▼

-- ==== Sys2Proof/Machine/Timeline.lean ====
section
/-!
DEFINITION. Timeline.lean: timeline contexts (R198 to R201, R217), WAITC (R202, R216), TIME and WAITT (R260), the carillon (R219 to R221), user
completion interrupts (R237 to R239).
-/
namespace Sys2Proof.Machine

open Sys2Proof

/-! ### Timelines (R199, R200) -/

/-- The largest number, at which counting stops (R200). -/
def tlMax : Word := -1

/-- VALUE from what is outstanding: the largest n such that operations 1 to n are all complete (R198). -/
def Timeline.settle (t : Timeline) : Timeline :=
  { t with value := match t.out with | [] => t.issued | x :: r => BitVec.ofNat 64 (r.foldl min x - 1) }

/-- Issue one operation: its number (R199). Once ISSUED is 2^64 − 1 every operation shares that number, and VALUE is below it while one of them is
outstanding (R200). -/
def Timeline.issue (t : Timeline) : Nat × Timeline :=
  if t.issued = tlMax then (tlMax.toNat, ({ t with ovf := true, out := t.out ++ [tlMax.toNat] } : Timeline).settle)
  else
    let n := t.issued + 1
    (n.toNat, { t with issued := n, ovf := t.ovf || decide (n = tlMax), out := t.out ++ [n.toNat] })

/-- Operation n completes (R199). -/
def Timeline.finish (t : Timeline) (n : Nat) (fail : Bool) : Timeline :=
  ({ t with out := t.out.erase n, err := t.err || fail } : Timeline).settle

/-- An operation of a task completes: its number counts, then its requested interrupt is raised (R199, R237, R242). Nothing changes for a
task that has ended since (R198). -/
def State.completeOp (s : State) (core launch serial tl n : Nat) (fail uci : Bool) (code : Nat) : State :=
  s.modCore core fun c =>
    match c.bankOf launch with
    | none => c
    | some b =>
      if b.serial ≠ serial then c
      else
        let b := { b with tls := SMap.set {} b.tls tl ((SMap.get {} b.tls tl : Timeline).finish n fail) }
        let b := if uci then { b with uci := b.uci ++ [({ tl := tl, num := BitVec.ofNat 64 n, status := code } : UciEvent)], uciOut := b.uciOut - 1 } else b
        { c.setBankOf launch b with stalled := false }

/-- Copy-class and tile commands outstanding (R202). -/
def Core.copies (c : Core) : Nat := (c.tl 0).out.length + (c.tl 3).out.length
def Core.tiles (c : Core) : Nat := (c.tl 1).out.length + (c.tl 2).out.length

/-- WAITC (R216, R202): 63 is any number. -/
def execWaitc (loads stores copies tiles : BitVec 6) (s : State) : Host.Outcome State Fault Refusal :=
  runSeq (.waitc loads stores copies tiles) (fun k s => do
    let c := s.core k
    let le (n : Nat) (m : BitVec 6) : Bool := decide (n ≤ m.toNat) || m == 63
    stallUnless (le c.loads loads && le c.stores stores && le c.copies copies && le c.tiles tiles)
    .ok s) s

/-- TLWAIT (R217, R199): an acquire, with what the context's completed operations wrote to HOST. -/
def execTlwait (tl a : Reg) (imm : IWord) (s : State) : Host.Outcome State Fault Refusal :=
  runSeq (.tlwait tl a imm) (fun k s => do
    let (x, c) ← (s.core k).readS a
    let t := if a = 0 then imm.toNat else x.toNat
    stallUnless (decide (t ≤ (c.tl tl.toNat).value.toNat))
    let s := s.setCore k c
    .ok (if t = 0 then s else s.modCore k fun c => c.freshen (c.tl tl.toNat).host)) s

/-- w2 of a context (R198). -/
def Timeline.flags (t : Timeline) : Word := BitVec.ofNat 64 (b2n t.err + 2 * b2n t.ovf)

/-- TLGET (R217): A is the destination. -/
def execTlget (tl a : Reg) (imm : IWord) (s : State) : Host.Outcome State Fault Refusal :=
  runLocal (.tlget tl a imm) (fun k c => do
    let t := c.tl tl.toNat
    .ok (← c.putS k a (if imm = 0 then t.value else if imm = 1 then t.issued else t.flags), 0)) s

/-- TLSET (R217, R201): what is waited for afterwards acquires the operations numbered under the new count. -/
def execTlset (tl a : Reg) (imm : IWord) (s : State) : Host.Outcome State Fault Refusal :=
  runLocal (.tlset tl a imm) (fun _ c => do
    let t := c.tl tl.toNat
    stallUnless t.out.isEmpty
    let (v, c) ← c.readS a
    .ok (c.setTl tl.toNat { t with value := v, issued := v, host := [], err := t.err && !bit imm.toNat 0, ovf := t.ovf && !bit imm.toNat 1 }, 0)) s

/-! ### Time (R260) -/

/-- TIME (R260). -/
def execTime (d : Reg) (s : State) : Host.Outcome State Fault Refusal :=
  runSeq (.time d) (fun k s => do
    let c ← (s.core k).putS k d s.time
    .ok (s.setCore k c)) s

/-- WAITT (R260). -/
def execWaitt (a : Reg) (s : State) : Host.Outcome State Fault Refusal :=
  runSeq (.waitt a) (fun k s => do
    let (t, c) ← (s.core k).readS a
    stallUnless (decide (t.toNat ≤ s.time.toNat))
    .ok (s.setCore k c)) s

/-! ### The carillon (R219 to R221) -/

/-- The channel of a tree that core i reaches. -/
def State.chan (s : State) (i : Nat) (dev : Bool) (ch : Nat) : Chan :=
  if dev then SMap.get {} s.dchans ch else SMap.get {} (s.cluster (clusterOf i)).chans ch

def State.setChan (s : State) (i : Nat) (dev : Bool) (ch : Nat) (x : Chan) : State :=
  if dev then { s with dchans := SMap.set {} s.dchans ch x }
  else s.setCluster (clusterOf i) { s.cluster (clusterOf i) with chans := SMap.set {} (s.cluster (clusterOf i)).chans ch x }

/-- The members of a device channel: the cores named by its core mask in each of its member clusters (R220). -/
def State.devMembers (s : State) (ch : Nat) : List Nat :=
  ((List.range 96).filter fun g => bit (SMap.get 0 s.dclus ch) g).flatMap fun g =>
    ((List.range 24).filter fun c => bit (SMap.get 0 s.dmask (ch * 96 + g)) c).map fun c => g * 24 + c

def State.members (s : State) (i : Nat) (dev : Bool) (ch : Nat) : List Nat :=
  if dev then s.devMembers ch else (s.chan i false ch).members

/-- Key of a channel in a core's arrival record. -/
def arrKey (dev : Bool) (ch : Nat) : Nat := if dev then 16 + ch else ch

/-- Stalled instructions of all cores are tried again. -/
def State.wakeAll (s : State) : State := s.mapCores fun _ c => { c with stalled := false }

/-- CARR (R219). -/
def execCarr (dev : Bool) (ch : BitVec 4) (s : State) : Host.Outcome State Fault Refusal :=
  runSeq (.carr dev ch) (fun k s => do
    let n := ch.toNat
    let mem := s.members k dev n
    if !mem.contains k then .ok s
    else
      let c := s.core k
      let x := s.chan k dev n
      let mine := SMap.get 0 c.arr (arrKey dev n)
      stallUnless (!(decide (mine ≠ 0) && mine == 1 + b2n x.gen))
      let s := s.setCore k { c with arr := SMap.set 0 c.arr (arrKey dev n) (1 + b2n x.gen) }
      let set := nset_insert x.arrived k
      if mem.all set.contains then .ok (s.setChan k dev n { x with gen := !x.gen, arrived := [] }).wakeAll
      else .ok (s.setChan k dev n { x with arrived := set })) s

/-- CWAIT (R219). -/
def execCwait (dev : Bool) (ch : BitVec 4) (s : State) : Host.Outcome State Fault Refusal :=
  runSeq (.cwait dev ch) (fun k s => do
    let n := ch.toNat
    let c := s.core k
    let mine := SMap.get 0 c.arr (arrKey dev n)
    if !(s.members k dev n).contains k || mine = 0 then .ok s
    else
      stallUnless (decide (mine ≠ 1 + b2n (s.chan k dev n).gen))
      .ok (s.setCore k { c with arr := SMap.set 0 c.arr (arrKey dev n) 0 })) s

/-- Device channels of a partition (R339). -/
def State.ownsChan (s : State) (p ch : Nat) : Bool :=
  let n := 16 / s.cfg.nparts
  decide (p * n ≤ ch) && decide (ch < (p + 1) * n)

/-- CMASK clears a channel: its set, its generation bit, every arrived flag of its cluster, or of its partition (R221, R339). -/
def State.clearChan (s : State) (i : Nat) (dev : Bool) (ch : Nat) : State :=
  let s := s.setChan i dev ch { s.chan i dev ch with arrived := [], gen := false }
  s.mapCores fun j c =>
    if if dev then s.partOf j = s.partOf i else clusterOf j = clusterOf i then { c with arr := SMap.set 0 c.arr (arrKey dev ch) 0, stalled := false } else c

/-- The members of a cluster channel of core i's cluster become the cores of a 24-bit mask (R221). -/
def State.cmaskC (s : State) (i ch mask : Nat) : State :=
  let mem := ((List.range 24).filter fun c => bit mask c).map fun c => clusterOf i * 24 + c
  (s.setChan i false ch { s.chan i false ch with members := mem }).clearChan i false ch

/-- The core mask of a device channel in core i's cluster (R221). -/
def State.cmaskD (s : State) (i ch mask : Nat) : State :=
  { s with dmask := SMap.set 0 s.dmask (ch * 96 + clusterOf i) (mask % 2 ^ 24) }.clearChan i true ch

/-- The member clusters of a device channel (R221). -/
def State.cmaskDc (s : State) (i ch set : Nat) : State := { s with dclus := SMap.set 0 s.dclus ch (set % 2 ^ 96) }.clearChan i true ch

/-- CMASK.c (R221). -/
def execCmaskC (a : Reg) (ch : BitVec 4) (s : State) : Host.Outcome State Fault Refusal :=
  runSeq (.cmaskC a ch) (fun k s => do
    let (x, c) ← (s.core k).readS a
    .ok ((s.setCore k c).cmaskC k ch.toNat x.toNat)) s

/-- CMASK.d (R221). On a device channel of another partition, which the supervisor can neither read nor write (R21, R339), it changes nothing (log entry 84). -/
def execCmaskD (a : Reg) (ch : BitVec 4) (s : State) : Host.Outcome State Fault Refusal :=
  runSeq (.cmaskD a ch) (fun k s => do
    let (x, c) ← (s.core k).readS a
    let s := s.setCore k c
    .ok (if s.ownsChan (s.partOf k) ch.toNat then s.cmaskD k ch.toNat x.toNat else s)) s

/-- CMASK.dc (R221): clusters 64 to 95 in the low word of s[B]. A device channel of another partition stays as it is (log entry 84). -/
def execCmaskDc (a b : Reg) (ch : BitVec 4) (s : State) : Host.Outcome State Fault Refusal :=
  runSeq (.cmaskDc a b ch) (fun k s => do
    let (x, c) ← (s.core k).readS a
    let (y, c) ← c.readS b
    let s := s.setCore k c
    .ok (if s.ownsChan (s.partOf k) ch.toNat then s.cmaskDc k ch.toNat (x.toNat + y.toNat % 2 ^ 32 * 2 ^ 64) else s)) s

/-! ### User completion interrupts (R237 to R239) -/

/-- The code of a scalar register after the bank swap: poison of the shadow bank stands under the codes 112 to 117 (R238, R370). -/
def swapCode (n : Nat) : Nat := if 48 ≤ n ∧ n < 54 then n + 64 else if 112 ≤ n ∧ n < 118 then n - 64 else n

/-- s48 to s53 and their shadow bank change places (R238), their poison with them. -/
def Core.swapBank (c : Core) : Core :=
  (List.range 6).foldl (fun c j =>
    let a := SMap.get 0 c.s (48 + j)
    let b := SMap.get 0 c.shadow (48 + j)
    { c with s := SMap.set 0 c.s (48 + j) b, shadow := SMap.set 0 c.shadow (48 + j) a }) { c with poison := { c.poison with s := c.poison.s.map swapCode } }

/-- An event may be taken on core i now (R238): a task's context is there, at a stop point, with EN = 1, INH = 0 and an event pending. A resumed PC that is
no word address traps first (R378). -/
def State.uciReady (s : State) (i : Nat) : Bool :=
  let c := s.core i
  let v := c.sys.ucivec.toNat
  !s.isSup i && c.run.isSome && c.atStop && decide (c.unitPc.toNat % 4 = 0) && bit v 0 && !bit v 1 && !c.bank.uci.isEmpty

/-- Taking the oldest event (R238), before the first word of a unit that has begun (R39). A frame that stands at an iteration boundary is left as a context save
leaves it: EPC names its RPT (R48). A stop point gives up the core's tickets (R215). -/
def State.takeUci (s : State) (i : Nat) : State :=
  let c := s.core i
  match c.bank.uci with
  | [] => s
  | e :: t =>
    let c := if c.frame.isSome then { c with frame := none, sys := { c.sys with epc := c.pc } } else c
    let c := c.swapBank
    let c := ((c.writeS 53 c.unitPc).writeS 52 e.num).writeS 51 (BitVec.ofNat 64 (e.tl * 256 + e.status % 256))
    let v := c.sys.ucivec.toNat
    { s with tickets := s.tickets.filter fun t => t.core ≠ i }.setCore i
      { c with bank := { c.bank with uci := t }, sys := { c.sys with ucivec := BitVec.ofNat 64 (setBit v 1 true) }
               pc := BitVec.ofNat 64 (bits v 55 2 * 4), pfx := [], stalled := false, pushing := none }

/-- USER_INTERRUPT_ENTRY (R238), on core `core`. -/
def execUserInterruptEntry (s : State) : Host.Outcome State Fault Refusal :=
  runEvent (fun x s => if s.uciReady x.core then some (s.takeUci x.core) else none) s

/-- UIRET (R239). A load that is still to write a register of the bank that goes away comes first (R130). -/
def execUiret (s : State) : Host.Outcome State Fault Refusal :=
  runCtl .uiret (fun k s => do
    let c := s.core k
    let v := c.sys.ucivec.toNat
    trapIf (!bit v 1) .illop c.word0
    stallUnless (!((List.range 6).any fun j => c.pendingS (48 + j)))
    let (t, c) ← c.readS 53
    let c := c.swapBank
    .ok (s.setCore k { c with sys := { c.sys with ucivec := BitVec.ofNat 64 (setBit v 1 false) }, pc := wordPc t, slot := none, pfx := [], stalled := false })) s

end Sys2Proof.Machine
end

▲

WHAT NEEDS TO BE DONE
In the material above, find the lines that contain "largest" and show them.

SOLUTION TO THIS TASK
/-- The largest number, at which counting stops (R200). -/
/-- VALUE from what is outstanding: the largest n such that operations 1 to n are all complete (R198). -/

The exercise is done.